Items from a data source
/-- A translation command on the first gigabyte of context 0, status at 0x90000 (19 Table 19.5). -/
def cmd0 (op phase : Nat) (cores : List Nat) : TCmd :=
  { ticket := 4, w0 := 0, w1 := 0x40000000, w2 := 0x400, w3 := BitVec.ofNat 64 (0x90000 + op), phase := phase, cores := cores, stayed := none }
/-- A state with one outstanding command. -/
def told (c : TCmd) (s : State) : State := { s with tctl := { s.tctl with cmds := [c], ticket := 4 } }
/-- A page of context 0 that its tables map at address 0. -/
def page0 : Xlate := { ctx := 0, va := 0, bits := 30, pa := 0, rd := true, wr := true, ex := true }
theorem test_witness_TranslationEventsComplete_commands :
    let s (op : Nat) := told (if op = 2 ∨ op = 3 then cmd0 op 0 [] else { cmd0 op 0 [] with w1 := 0 }) (tabled State.reset)
    let c (op : Nat) : TCmd := if op = 2 ∨ op = 3 then cmd0 op 0 [] else { cmd0 op 0 [] with w1 := 0 }
    let late3 := (s 3).putBytes 0x10000008 (natLE 8 0x5000) |>.putBytes 0x5000 [1]
    ((nextCmd (s 0) [0] == some (c 0)) && !(c 0).bad (s 0) && leads (exec .shoot (s 0)) (putCmd (s 0) { c 0 with phase := 1, cores := List.range 144 }) &&
      (nextCmd (s 1) [1] == some (c 1)) && !(c 1).bad (s 1) && leads (exec .shootctx (s 1)) (putCmd (s 1) { c 1 with phase := 1, cores := List.range 144 }) = true) ∧
    ((nextCmd (s 2) [2] == some (c 2)) && !(c 2).bad (s 2) && goodLeaf (s 2) (c 2) == some 0x10400000 && thenIs (exec .migrate (s 2)) (fun t =>
      memGet t.mem 0x10400000 == 0x3F && t.tctl == (putCmd (s 2) { c 2 with phase := 1, cores := List.range 144 }).tctl) = true) ∧
    (!(c 3).bad (s 3) && late (s 3) (c 3) == .no && goodLeaf (s 3) (c 3) == some 0x10400000 && thenIs (exec .promote (s 3)) (fun t => memGet t.mem 0x10400000 == 0x3F) &&
      late late3 (c 3) == .yes && leads (exec .promote late3) (endCmd late3 (c 3) 2) = true) ∧
    ((nextCmd (s 6) [4, 5, 6, 7] == some (c 6)) && leads (exec .badcmd (s 6)) (endCmd (s 6) (c 6) 3) &&
      (endCmd (s 6) (c 6) 3).bytes 0x90000 8 == [3, 0, 0, 0, 4, 0, 0, 0] && (endCmd (s 6) (c 6) 3).tctl.cmds.isEmpty = true) := by decide +kernel
theorem test_witness_TranslationEventsComplete_sweeps :
    let b := mapped (lanes (fun l => { l with lastPage := some page0 }) (pinned0 (List.replicate 128 7) 0xF0 (tabled idle0)))
    let s := told { cmd0 0 1 [0, 3] with w1 := 0 } b
    let e := told { cmd0 0 1 [] with w1 := 0 } b
    let m := told (cmd0 2 1 []) b
    let k := (told (cmd0 2 2 []) (tabled State.reset)).setMig 0x10400000 true |>.putBytes 0x80 [1, 2]
    (thenIs (exec (.coreSweep 0 4) s) (fun t => (t.tctl.cmds.map (·.cores)) == [[3]] && (t.cores[0]?).any (fun x => x.tlb.isEmpty) &&
      t.bytes 3 3 == [0, 7, 7] && ofWarp t fun w => w.lanes.all (fun l => l.lastPage.isNone) && w.held.all fun h => h.dirty == 0) = true) ∧
    (leads (exec (.shootComplete 4) e) (endCmd (replay (dropCmdTags e { cmd0 0 1 [] with w1 := 0 }) 0) { cmd0 0 1 [] with w1 := 0 } 1) = true) ∧
    (leads (exec (.shootComplete 4) m) (putCmd (dropCmdTags m (cmd0 2 1 [])) (cmd0 2 2 [])) = true) ∧
    (leads (exec (.migrationCopyDone 4) k) (finishMove k (cmd0 2 2 [])) && (finishMove k (cmd0 2 2 [])).bytes 0x10400000 8 == [0x1F, 0, 0, 0x40, 0, 0, 0, 0] &&
      (finishMove k (cmd0 2 2 [])).bytes 0x40000080 2 == [1, 2] && (finishMove k (cmd0 2 2 [])).tctl.cmds.map (·.phase) == [3] && (finishMove k (cmd0 2 2 [])).replays == [.finish 4 1] &&
      (finishCmd (finishMove k (cmd0 2 2 [])) 4 1).bytes 0x90000 8 == [1, 0, 0, 0, 4, 0, 0, 0] &&
      (finishCmd (finishMove k (cmd0 2 2 [])) 4 1).tctl.cmds.isEmpty = true) := by
  decide +kernel
theorem test_witness_TranslationEventsComplete_walks :
    let s := tabled idle0
    let y := waiting (.translation 0) s
    let z := waiting (.translation 0x40000000) s
    (leads (exec (.pageWalk 0 0 0x40 .write) s) (translate s { core := 0, lane := none } 0 0x40 .write).2 && walk s 0 0x40 == .ok page0 (some 0x10400000) &&
      match translate s { core := 0, lane := none } 0 0x40 .write with
      | (x, t) => x == .ok 0x40 && memGet t.mem 0x10400001 == 3 && (t.cores[0]?).any fun k => k.tlb.head? == some page0 = true) ∧
    (leads (exec (.translationParityError (.coreTlb 0 0 0x40)) (mapped s)) ((mapped s).modCore 0 fun k => { k with tlb := [] }) &&
      leads (exec (.translationParityError (.lastPage 0 0 3)) (lanes (fun l => { l with lastPage := some page0 }) s))
        ((lanes (fun l => { l with lastPage := some page0 }) s).modWarp r0 (·.modLane 3 fun l => { l with lastPage := none })) = true) ∧
    ((match waitersOn y 0 0 0 with
      | [(q, g)] => q == r0 && walk y 0 0 == .ok page0 (some 0x10400000) && pageVerdict y 0 g 0 0 == (0, 0, false) && !y.unreachable 0 0
      | _ => false) = true) ∧
    ((match waitersOn z 0 0 0x40000000 with
      | [(q, g)] => walk z 0 0x40000000 == .fail && leads (exec (.dergusTranslate 0 0 0x40000000) z) (faultWaiters z [(q, g)] g 0x40000000 2 0) &&
          ofWarp (faultWaiters z [(q, g)] g 0x40000000 2 0) fun w => w.entries.all fun e => e.isParked
      | _ => false) = true) := by decide +kernel
/-- A die whose cache is empty takes a translation of any size. -/
theorem cachePage_fresh {s : State} {die : Nat} {d : Die} (h : s.dies[die]? = some d) (ht : d.tags = []) (g : Grid) (page : VAddr) (pa : PAddr)
    (sgn : Bool) : ∃ u, cachePage s die g page pa sgn = some u := by
  have hn : 1 + Config.tagBlocks s.tick % 127 ≤ Config.tcacheBlocks := by unfold Config.tcacheBlocks; omega
  simp [cachePage, h, ht, makeRoom, tagSpot, hn]
theorem test_witness_TranslationEventsComplete_pages :
    ∃ u, cachePage (waiting (.translation 0) (tabled idle0)) 0 (placedGrid (placedKernel (.nop { g := gT }) false)) 0 0 false = some u :=
  cachePage_fresh (d := Die.fresh) (by decide +kernel) rfl _ _ _ _
theorem test_witness_ModuleEventsComplete_chervil :
    let s : State := { State.reset with fuses := 2, mem := [(5, 1), (2 ^ 52, 9)], meas := [1, 2, 3, 4, 5, 6],
                                        dies := State.reset.dies.map fun d => { d with tags := [{ tag0 [] with sobj := true, secver := 2 }, tag0 []] } }
    (thenIs (exec (.secfuseRaise true) s) (fun t => t.fuses == 3 && t.reports == [.secfuse 3] && t.dies.all fun d => d.secfuse == 3 && d.tags == [tag0 []]) = true) ∧
    (leads (exec (.getMeasurements 4) s) { s with spdm := [4] } = true) ∧
    (let x : Image := { data := [1, 2], sig := [], secver := 2 }
     let img : BootImages := { fw := x, rails := true, tardun := [], link := true, trained := true, dergus := x, dump := x }
     let at_ (n : Nat) : State := { s with boot := some { rom := 5, img := img, step := n } }
     thenIs (exec (.reset 5 img) s) (fun t => t.mstat.boot == 0 && t.boot == some { rom := 5, img := img, step := 1 } && t.mem == s.mem && t.fuses == 2 &&
       t.dies.all fun d => d.secfuse == 2) &&
     (bootStep (at_ 4)).mem == [(2 ^ 52, 9)] && (bootStep (at_ 4)).mstat.boot == 2 && (bootStep (at_ 6)).mstat.boot == 3 &&
     (bootStep (at_ 6)).boot.isNone = true) := by
  decide +kernel
theorem test_witness_ModuleEventsComplete_boot (img : BootImages) (h : img.fw.secver = 1) (g : img.dergus.secver = 1) :
    let s : State := { State.reset with fuses := 2, boot := some { rom := 5, img := img, step := 1 } }
    let u : State := { s with boot := some { rom := 5, img := img, step := 5 } }
    imageVerified img.fw s.fuses = false ∧ imageVerified img.dergus u.fuses = false ∧ (bootStep s).mstat.boot = 4 ∧ (bootStep u).mstat.boot = 4 := by
  simp [imageVerified, bootStep, State.bootFailed, h, g]
theorem test_witness_ModuleEventsComplete_port :
    let s : State := { State.reset with frz := { State.reset.frz with arm := true, fsrc := 5, fcnt := 7 }, cycle := 7 }
    (leads (exec (.frzsel 0x00120034) s) { s with test := { s.test with sel := 0x00120034, index := 0x34 } } && leads (exec .bypass s) { s with test := { s.test with byp := true } } = true) ∧
    (leads (exec .freezePin s) { s with frz := { s.frz with frozen := true, fcause := 5 } } &&
      leads (exec .freezeCounter s) { s with frz := { s.frz with frozen := true, fcause := 4 } } = true) ∧
    (dieUnits (pinned0 (List.replicate 128 7) 0 idle0) 0 != [] && thenIs (exec .frzdata s) (fun t => t.test.index == s.test.index + 1) = true) ∧
    (thenIs (exec (.correctableError 3 4) s) (fun t => t.log == [[3, 0, 0, 0, 4, 0, 0, 0, 0, 0, 0, 0]]) && leads (exec (.ucieDegrade 2) s) { s with ucie := 2 } &&
      thenIs (exec (.hbmSectorUe 0x47) s) (fun t => t.bad == [0x40]) = true) ∧
    ((State.resident idle0 0).length == 1 && (State.resident idle0 0).all (fun k => k.warps.zipIdx.all fun (w, j) => (pieces (w.words j)).all (dieUnits idle0 0).contains) &&
      (dieUnits idle0 0).any (·.contains (idle0.coreCycle 0)) = true) := by decide +kernel
theorem test_witness_ModuleEventsComplete_errors :
    let s := tabled (pinned0 (List.replicate 128 7) 0xF0 idle0)
    let k := (pinned0 (List.replicate 128 7) 0 s)
    let d := ent (fun e => { e with st := .trapParked ((List.range 32).map fun l => mkTrap l 0x0F 1 0 5) 0 }) idle0
    let f := ent (fun e => { e with st := .trapParked ((List.range 32).map fun l => mkTrap l 4 1 0 5) 0 }) (part0 (queue5 (fun q => { q with en := true }) idle0))
    let g := { beside 0x0070000000000000 with ctxs := f.ctxs }
    let h := { f with blocks := f.blocks ++ (g.blocks.drop 1).map fun b => { b with grid := 0 } }
    (holdersOf s 0 0 == [r0] && dirtyIn s 0 [r0] && leads (exec (.lineStoreUe 0 0 0) s) (s.modWarp r0 fun w => { w with held := w.held.map fun x => { x with dirty := 0, lost := true } }) &&
      leads (exec (.lineStoreUe 0 0 0) k) (k.modWarp r0 fun w => { w with held := w.held.map fun x => { x with data := List.replicate 128 0 } }) = true) ∧
    (thenIs (exec (.registerUe 0 0 9 77) idle0) (fun t => ofWarp t fun w => (w.entries.map (·.mask)) == [0xFFFFFDFF, 0x200] &&
      w.entries.any fun e => e.st == .trapParked [mkTrap 9 0x0F 2 0 77] 0 && e.pc == 8) = true) ∧
    (d.blocks.any hasMemoryError && leads (exec (.scratchUe 0 r0 0 5) d) (endBlock d 0) && leads (exec (.scratchUe 0 { b := 1, w := 0 } 0 5) idle0) (endBlock idle0 0) = true) ∧
    (let y := idle0.modBlock 0 fun k => { k with ending := true }
     leads (exec (.scratchUe 0 r0 0 5) y) (endBlock y 0) = true) ∧
    (hasFault f 0 && (f.ctxInfo 0).life == .live && thenIs (exec (.contextFault 0) f) (fun t => (t.ctxInfo 0).life == .live) = true) ∧
    (hasFault h 0 && !(beginFault h 0).stopped 0 (fun _ => true) && thenIs (exec (.contextFault 0) h) (fun t => (t.ctxInfo 0).life == .faulted && t.blocks.all (·.halted) &&
      t.queues.all fun q => !q.2.en) = true) := by decide +kernel
theorem test_witness_ModuleEventsComplete_links :
    let m : Masks := { few with stay := 2 }
    let s := part0 State.reset
    let a : PeerAgent := { mod := 3, id := 4, card := false }
    let u : State := tabled { queue5 id s with parts := s.parts.set 0 { Part.fresh with w := m, a := m }, ports := s.ports.set 1 { up := true, errs := 3, downs := 0, retries := 15 } }
    (thenIs (exec (.stayFlitRetry 1) u) (fun t => t.ports[1]? == some { up := false, errs := 4, downs := 1, retries := 0 }) &&
      thenIs (exec (.stayFlitRetry 0) u) (fun t => t.ports[0]? == some { up := false, errs := 1, downs := 0, retries := 1 }) &&
      thenIs (exec (.stayLinkUp 0) u) (fun t => t.ports[0]? == some { up := true, errs := 0, downs := 0, retries := 0 }) = true) ∧
    (thenIs (exec (.stayRequestArrive 1 (.write a 0x80 [1, 2])) u) (fun t => t.bytes 0x80 2 == [1, 2]) &&
      thenIs (exec (.stayRequestArrive 1 (.read a 0x10000000 2)) u) (fun t => t.peerOut == [[1, 0]]) &&
      thenIs (exec (.stayRequestArrive 1 (.register a 0x85 true)) u) (fun t => t.peerRegs == [{ agent := a, line := 0x80, write := true }] && t.peerOut == [[0, 0, 0, 0]]) &&
      (let z : State := { u with parts := State.reset.parts }
       thenIs (exec (.stayRequestArrive 1 (.read a 0x80 2)) z) fun t => t.peerOut == [[]]) = true) ∧
    (let c : State := { u with cards := [{ card0 with queued := true, started := true, foot := [(.line 0x80, true)] }] }
     outsideHeld c (some a) 0x80 2 false && thenIs (exec (.stayRequestArrive 1 (.read a 0x80 2)) c) (fun t =>
         t.inbox == [{ place := 0, since := c.cycle, access := .stay (.read a 0x80 2) }] && t.peerOut.isEmpty) &&
       peerVerdict c a 0x80 true false == some 5 && roceHome c (nextPlace c) 0 0x80 8 true == .held &&
       leads (exec (.roceIncoming 0 0 (.fetchAdd 0x80 5)) c) { c with inbox := [{ place := 0, since := c.cycle, access := .roce 0 (.fetchAdd 0x80 5) [] }] } = true) ∧
    (let w : State := { u with cards := [{ card0 with queued := true, started := true, foot := [(.line 0x80, true)] }] }
     let g : State := { u with peerRegs := [{ agent := a, line := 0x80, write := true }] }
     let h : State := { g with cards := [{ card0 with queued := true, foot := [(.line 0x80, true)], place := some 2 }] }
     let b : PeerAgent := { a with id := 5 }
     !peerHolds w a 0x80 true && !heldBefore w (some a) none 0x80 && thenIs (exec (.stayRequestArrive 1 (.register a 0x85 true)) w) (fun t =>
         t.peerRegs.isEmpty && t.peerOut == [natLE 4 5 ++ natLE 4 (auxPeer 0).toNat]) &&
       thenIs (exec (.stayRequestArrive 1 (.register { a with card := true } 0x85 true)) w) (fun t => t.peerRegs.isEmpty && t.peerOut.isEmpty &&
         t.inbox == [{ place := 0, since := w.cycle, access := .stay (.register { a with card := true } 0x85 true) }]) &&
       peerHolds g a 0x80 true && thenIs (exec (.stayRequestArrive 1 (.register a 0x85 true)) g) (fun t => t.peerRegs == g.peerRegs && t.peerOut == [[0, 0, 0, 0]]) &&
       !peerHolds h b 0x80 true && heldBefore h (some b) none 0x80 && thenIs (exec (.stayRequestArrive 1 (.register b 0x85 true)) h) (fun t =>
         t.peerRegs == h.peerRegs && t.inbox == [{ place := 3, since := h.cycle, access := .stay (.register b 0x85 true) }]) = true) ∧
    (ethPart u 0 == some 0 && u.boundPart 0 == some 0 && roceHome u 0 0 0x80 8 true == .home 0x80 && nextPlace u == 0 && roceHome u 0 0 0x80 2 false == .home 0x80 &&
      !peerHolds u (roceAgent 0) 0x80 true && thenIs (exec (.roceIncoming 0 0 (.fetchAdd 0x80 5)) (u.putBytes 0x80 [250, 1])) (fun t => t.bytes 0x80 2 == [250, 1] &&
        t.inbox == [{ place := 0, since := u.cycle, access := .roce 0 (.fetchAdd 0x80 5) [] }] && peerHolds t (roceAgent 0) 0x80 true && t.peerOut.isEmpty &&
        (serveInbox t).bytes 0x80 2 == [255, 1] && (serveInbox t).peerOut == [[250, 1, 0, 0, 0, 0, 0, 0]] && (serveInbox t).peerRegs.isEmpty && (serveInbox t).inbox.isEmpty) &&
      thenIs (exec (.roceIncoming 0 0 (.rdmaRead 0x80 2)) (u.putBytes 0x80 [250, 1])) (fun t => t.peerOut == [[250, 1]]) = true) ∧
    (let x := roceWrite u 3 0 0x80 [1, 2]
     let g : State := { u with peerRegs := [{ agent := roceAgent 3, line := 0x80, write := true }] }
     let y := roceWrite g 3 0 0x80 [1, 2]
     x.stop == some .held && x.rest == [1, 2] && peerHolds x.s (roceAgent 3) 0x80 true && y.stop.isNone && y.rest.isEmpty && y.s.bytes 0x80 2 == [1, 2] &&
       y.s.peerRegs.isEmpty && g.ctxOf 0 != sysCtx && (g.conflict r0 0x80 false false).any (fun z => z.1 == 3) = true) ∧
    (leads (exec (.roceWorkRequest 5 0 (.send 0x80 2)) u) { u with peerOut := [[0, 0]], roce := [{ qp := 5, data := [0, 0] }] } = true) := by decide +kernel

TASK OBJECTIVE >>
Look through the data above and return exactly the lines from the one that contains "(leads (exec .freezePin" to the one that contains "(dieUnits (pinned0 (List.replicate", inclusive, with nothing else.

SOLVED EXERCISE >>
    (leads (exec .freezePin s) { s with frz := { s.frz with frozen := true, fcause := 5 } } &&
      leads (exec .freezeCounter s) { s with frz := { s.frz with frozen := true, fcause := 4 } } = true) ∧
    (dieUnits (pinned0 (List.replicate 128 7) 0 idle0) 0 != [] && thenIs (exec .frzdata s) (fun t => t.test.index == s.test.index + 1) = true) ∧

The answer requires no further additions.